Data records
/-- The units of commands that are owed to a line: core, slot, unit; of those issued before `seq` (any, for `none`). -/
def State.owed (s : State) (core : Nat) (sp : Space) (line : Nat) (seq : Option Nat) : List (Nat × Nat × Nat) :=
  if s.cores.all fun k => k.slots.isEmpty then []
  else s.commands.flatMap fun (k, c) =>
    if (sp != .scr || k == core) && (match seq with | some n => decide (c.seq < n) | none => true) then
      ((s.namedBy c.dstSpace c.dstBase c.dstSpan sp line).flatMap (c.unitsAt s k)).map fun u => (k, c.slot, u)
    else []

/-- The index list is read, once (R332); an uncorrectable word of it ends the command with code 3 (R278). -/
def State.latchIndex (s : State) (core slot : Nat) : State :=
  match s.command? core slot with
  | none => s
  | some c =>
    if c.idx.isSome ∨ c.idxBytes = 0 then s
    else
      let (bs, bad) := s.scrRead core (c.scr + c.d.idxOff) c.idxBytes
      if bad then s.killCommand core slot 3
      else s.modCommand core slot fun c => { c with idx := some ((wordsOfBytes c.d.num bs).map (·.toNat)) }

/-- The lines that a command's arrivals write: its barrier's. -/
def Command.barLines (c : Command) : List Nat :=
  match c.d.bar with
  | some b => [(c.scr + b) / 64]
  | none => []

/-- The lines of its index list. -/
def Command.idxLines (c : Command) : List Nat :=
  let a := c.scr + c.d.idxOff
  if c.idxBytes = 0 then [] else seqFrom (a / 64) ((a + c.idxBytes - 1) / 64 - a / 64 + 1)

/-- Writes one unit of a command, the earlier commands that own the lines it touches having written theirs (R289); `fuel` bounds the chain of recalls. -/
def State.tryUnit : Nat → State → Nat → Nat → Nat → State
  | 0, s, _, _, _ => s
  | fuel + 1, s, core, slot, u =>
    match s.command? core slot with
    | none => s
    | some c =>
      let clear (s : State) (sp : Space) (lines : List Nat) : State × Bool :=
        let s := lines.foldl (fun s l => (s.owed core sp l (some c.seq)).foldl (fun s q => State.tryUnit fuel s q.1 q.2.1 q.2.2) s) s
        (s, lines.all fun l => (s.owed core sp l (some c.seq)).isEmpty)
      if c.st != .running || c.done.contains u then s
      else if c.d.kind = .coll ∧ c.result.isNone then s
      else
        let (s, ok) := if c.idx.isSome then (s, true) else clear s .scr c.idxLines
        if !ok then s
        else
          let s := s.latchIndex core slot
          match s.command? core slot with
          | none => s
          | some c =>
            if c.scatBad s core then s.killCommand core slot 2
            else
              let bytes := c.unitBytes s core u
              let need := if !c.d.hasSrc || c.d.kind == .coll then some [] else
                c.linesOf s core (if c.overlaps && c.done.isEmpty then seqFrom 0 c.d.len else bytes.map (·.2))
              match need with
              | none => s.killCommand core slot 1
              | some lines =>
                let (s, ok) := clear s c.srcSpace lines
                if !ok then s
                else
                  let used := bytes.filterMap fun q => c.srcOf s core q.2
                  let (s, ok) := s.fetchLines core slot used lines
                  if !ok then s
                  else
                    let (s, ok) := clear s c.dstSpace (((bytes.map fun q => q.1 / 64)).eraseDups)
                    let (s, ok') := clear s .scr c.barLines
                    if !(ok && ok') then s
                    else
                      match s.command? core slot with
                      | none => s
                      | some c =>
                        match s.engWrite core c.dstSpace c.pts (bytes.map fun q => (q.1, c.byteAt s core q.2)) with
                        | .inr (.bad code) => s.killCommand core slot code
                        | .inr (.stop ia f) => s.stallCommand core c ia true f
                        | .inr (.data _) => s
                        | .inl (s, p) =>
                          let (s, ok) := s.commandArrive core c bytes.length 0
                          let s := s.modCommand core slot fun c =>
                            { c with done := u :: c.done, arrived := c.arrived + bytes.length, pts := p, discarded := c.discarded || !ok }
                          match s.command? core slot with
                          | none => s
                          | some c =>
                            if c.nextUnit s core = none then
                              s.endCommand core c (if c.dropped then 7 else if c.discarded then 5 else 0)
                            else s

/-- Forces every unit owed to a line by commands issued before `seq` (R289); answers whether none is left. -/
def State.recallBefore (s : State) (core : Nat) (sp : Space) (line : Nat) (seq : Option Nat) : State × Bool :=
  let os := s.owed core sp line seq
  if os.isEmpty then (s, true)
  else
    let fuel := s.commands.length + 1
    let s := os.foldl (fun s q => s.tryUnit fuel q.1 q.2.1 q.2.2) s
    (s, (s.owed core sp line seq).isEmpty)

/-- Forces every unit that an outstanding command owes to a line (R289); answers whether none is left. -/
def State.recall (s : State) (core : Nat) (sp : Space) (line : Nat) : State × Bool := s.recallBefore core sp line none

/-- `recall` over several lines. -/
def State.recallAll (s : State) (core : Nat) (sp : Space) (lines : List Nat) : State × Bool :=
  lines.foldl (fun q l => let (s, ok) := q.1.recall core sp l; (s, q.2 && ok)) (s, true)

/-- The engine reads the lines, of its source or its index list, that the issuer is about to write (R289, R332); answers whether it has. -/
def State.saveSource (s : State) (t : Tid) (core : Nat) (sp : Space) (line : Nat) : State × Bool :=
  if s.cores.all fun k => k.slots.isEmpty then (s, true)
  else
    (s.commands.filter fun kc => kc.2.who == t).foldl (fun q kc =>
      let (k, c) := kc
      let (s, ok) := if c.idx.isNone && sp == .scr && k == core && c.idxLines.contains line then
          (match c.idxLines.foldl (fun q l => let (s, ok) := q.1.recallBefore k .scr l (some c.seq); (s, q.2 && ok)) (q.1, true) with
           | (s, true) => (s.latchIndex k c.slot, true)
           | r => r)
        else (q.1, true)
      let lines := if c.d.hasSrc && (sp != .scr || k == core) then
          (s.namedBy c.srcSpace c.srcBase c.srcSpan sp line).filter fun l => !(c.buffer.any fun b => b.1 == l)
        else []
      let (s, ok') := lines.foldl (fun q l =>
        let used := (seqFrom (64 * l) 64).filter fun a => decide (c.srcBase ≤ a) && decide (a < c.srcBase + c.srcSpan)
        match q.1.recallBefore k c.srcSpace l (some c.seq) with
        | (s, false) => (s, false)
        | (s, true) =>
          let (s, ok) := s.fetchLines k c.slot used [l]
          (s, q.2 && (ok || (s.command? k c.slot).isNone))) (s, true)
      (s, q.2 && ok && ok')) (s, true)

/-- The earlier commands that owe one of the lines have written it; answers whether they have. -/
def State.clearEarlier (s : State) (sp : Space) (core seq : Nat) (lines : List Nat) : State × Bool :=
  lines.foldl (fun q l => let (s, ok) := q.1.recallBefore core sp l (some seq); (s, q.2 && ok)) (s, true)

/-! ### Accesses of the other agents (R284, R289, R293) -/

/-- What an agent's access meets at its home. -/
inductive Met where
  | data (bs : List Byte) (bad : Bool)
  | done
  /-- the page migrates, or an engine still owes the line -/
  | wait
  /-- the port or the peer answers no more -/
  | lost
  | fault (ia : Nat) (k : FaultKind) (level : Nat) (e : DWord)
deriving DecidableEq, Repr

/-- A read of bytes of one line, with `made` forwards behind it: the engines' earlier writes first (R289), then the translation, the ticks and the verification. -/
def State.iaReadHop (s : State) (a : Agent) (made ia n : Nat) : State × Met :=
  let (s, ok) := s.recall 0 (.ia none) (ia / 64)
  if !ok then (s, .wait)
  else match s.follow false (hopsLeft made) ia with
    | (x, .fault k l e) => (s, .fault x k l e)
    | (_, .blocked) => (s, .wait)
    | (_, .control _) | (_, .to .group) => (s, .data (List.replicate n 0) false)
    | (x, .to (.mem pa)) =>
      let (bs, bad) := s.readPA x pa n
      let (s, p) := (s.passHomes false (hopsLeft made + 1) ia).tickR (x / 64) (s.agentPts a)
      (s.setAgentPts a p, .data bs bad)
    | (_, .to (.sys port x)) =>
      if s.lostPorts.contains port then (s, .lost) else (s.passHomes false (hopsLeft made + 1) ia, .data ((s.sys port).read x n) false)
    | (_, .to (.peer m x)) =>
      if s.peerDead m then (s, .lost) else (s.passHomes false (hopsLeft made + 1) ia, .data ((s.peer m).mem.read x n) false)

def State.iaRead1 (s : State) (a : Agent) (ia n : Nat) : State × Met := s.iaReadHop a 0 ia n

/-- A write, or a read-modify-write by `f` of the bytes that stand there. -/
def State.iaModHop (s : State) (a : Agent) (made ia n : Nat) (f : List Byte → List Byte) (rmw : Bool) : State × Met :=
  let (s, ok) := s.recall 0 (.ia none) (ia / 64)
  if !ok then (s, .wait)
  else match s.follow true (hopsLeft made) ia with
    | (x, .fault k l e) => (s, .fault x k l e)
    | (_, .blocked) => (s, .wait)
    | (_, .control _) | (_, .to .group) => (s, .done)
    | (x, .to (.mem pa)) =>
      let (bs, bad) := s.readPA x pa n
      if rmw && bad then (s, .data bs true)
      else
        let (s, p) := (s.passHomes true (hopsLeft made + 1) ia).writeLine x pa (s.agentPts a) (f bs) none
        (s.setAgentPts a p, if rmw then .data bs false else .done)
    | (_, .to (.sys port x)) =>
      if s.lostPorts.contains port then (s, .lost)
      else
        let m := s.sys port
        ((s.passHomes true (hopsLeft made + 1) ia).setSys port (m.write x (f (m.read x n))), if rmw then .data (m.read x n) false else .done)
    | (_, .to (.peer m x)) =>
      if s.peerDead m then (s, .lost)
      else
        let bs := (s.peer m).mem.read x n
        ((s.passHomes true (hopsLeft made + 1) ia).writePeer m x (f bs) none, if rmw then .data bs false else .done)

def State.iaWrite1 (s : State) (a : Agent) (ia : Nat) (data : List Byte) : State × Met :=
  s.iaModHop a 0 ia data.length (fun _ => data) false

/-- Bytes of several lines, line by line; stops at the first that cannot be read. -/
def State.iaReadLines (s : State) (a : Agent) (ia : Nat) : Nat → State × Met
  | 0 => (s, .data [] false)
  | n + 1 =>
    match s.iaRead1 a ia 64 with
    | (s, .data bs bad) =>
      match s.iaReadLines a (ia + 64) n with
      | (s, .data rest bad') => (s, .data (bs ++ rest) (bad || bad'))
      | r => r
    | r => r

/-- A command takes its slot and runs; LEN = 0 ends at once (R328, R330). -/
def State.issueCommand (s : State) (core : Nat) (t : Tid) (team : Option Team) (tslot : Nat) (q : Option Nat) (grid ctx : Nat)
    (d : EngDesc) (coll : Option (Nat × Nat)) : State :=
  match s.freeSlot core with
  | none => s
  | some slot =>
    let c : Command :=
      { slot, ctx, grid, team := team.map (·.num), who := t, tslot, q, d, done := [], discarded := false, st := .running
        coll, result := none, dropped := false, buffer := [], scr := (team.map (·.scr)).getD 0, arrived := 0
        idx := none, seq := s.nextSeq, pts := s.ptsOf t, since := s.cycle }
    let s := { s with nextSeq := s.nextSeq + 1 }
    let s := s.modCore core fun k => { k with slots := k.slots ++ [c] }
    if d.total = 0 then s.endCommand core c 0
    else
      -- the write lease of every destination line is taken: every reservation there goes, the issuer's too (R294)
      match c.dstSpace with
      | .ia _ =>
        { s with threads := s.threads.map fun th =>
            match th.resv with
            | some v =>
              if (s.namedBy c.dstSpace c.dstBase c.dstSpan (.ia v.peer) v.line).any fun l => !(c.unitsAt s core l).isEmpty then { th with resv := none }
              else th
            | none => th }
      | .scr => s

end Sys2Proof.Machine
end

#### Task
Please print exactly the lines from the one containing "-- the write" through the last line of the records, both included, and nothing else.

#### Answer section
      -- the write lease of every destination line is taken: every reservation there goes, the issuer's too (R294)
      match c.dstSpace with
      | .ia _ =>
        { s with threads := s.threads.map fun th =>
            match th.resv with
            | some v =>
              if (s.namedBy c.dstSpace c.dstBase c.dstSpan (.ia v.peer) v.line).any fun l => !(c.unitsAt s core l).isEmpty then { th with resv := none }
              else th
            | none => th }
      | .scr => s

end Sys2Proof.Machine
end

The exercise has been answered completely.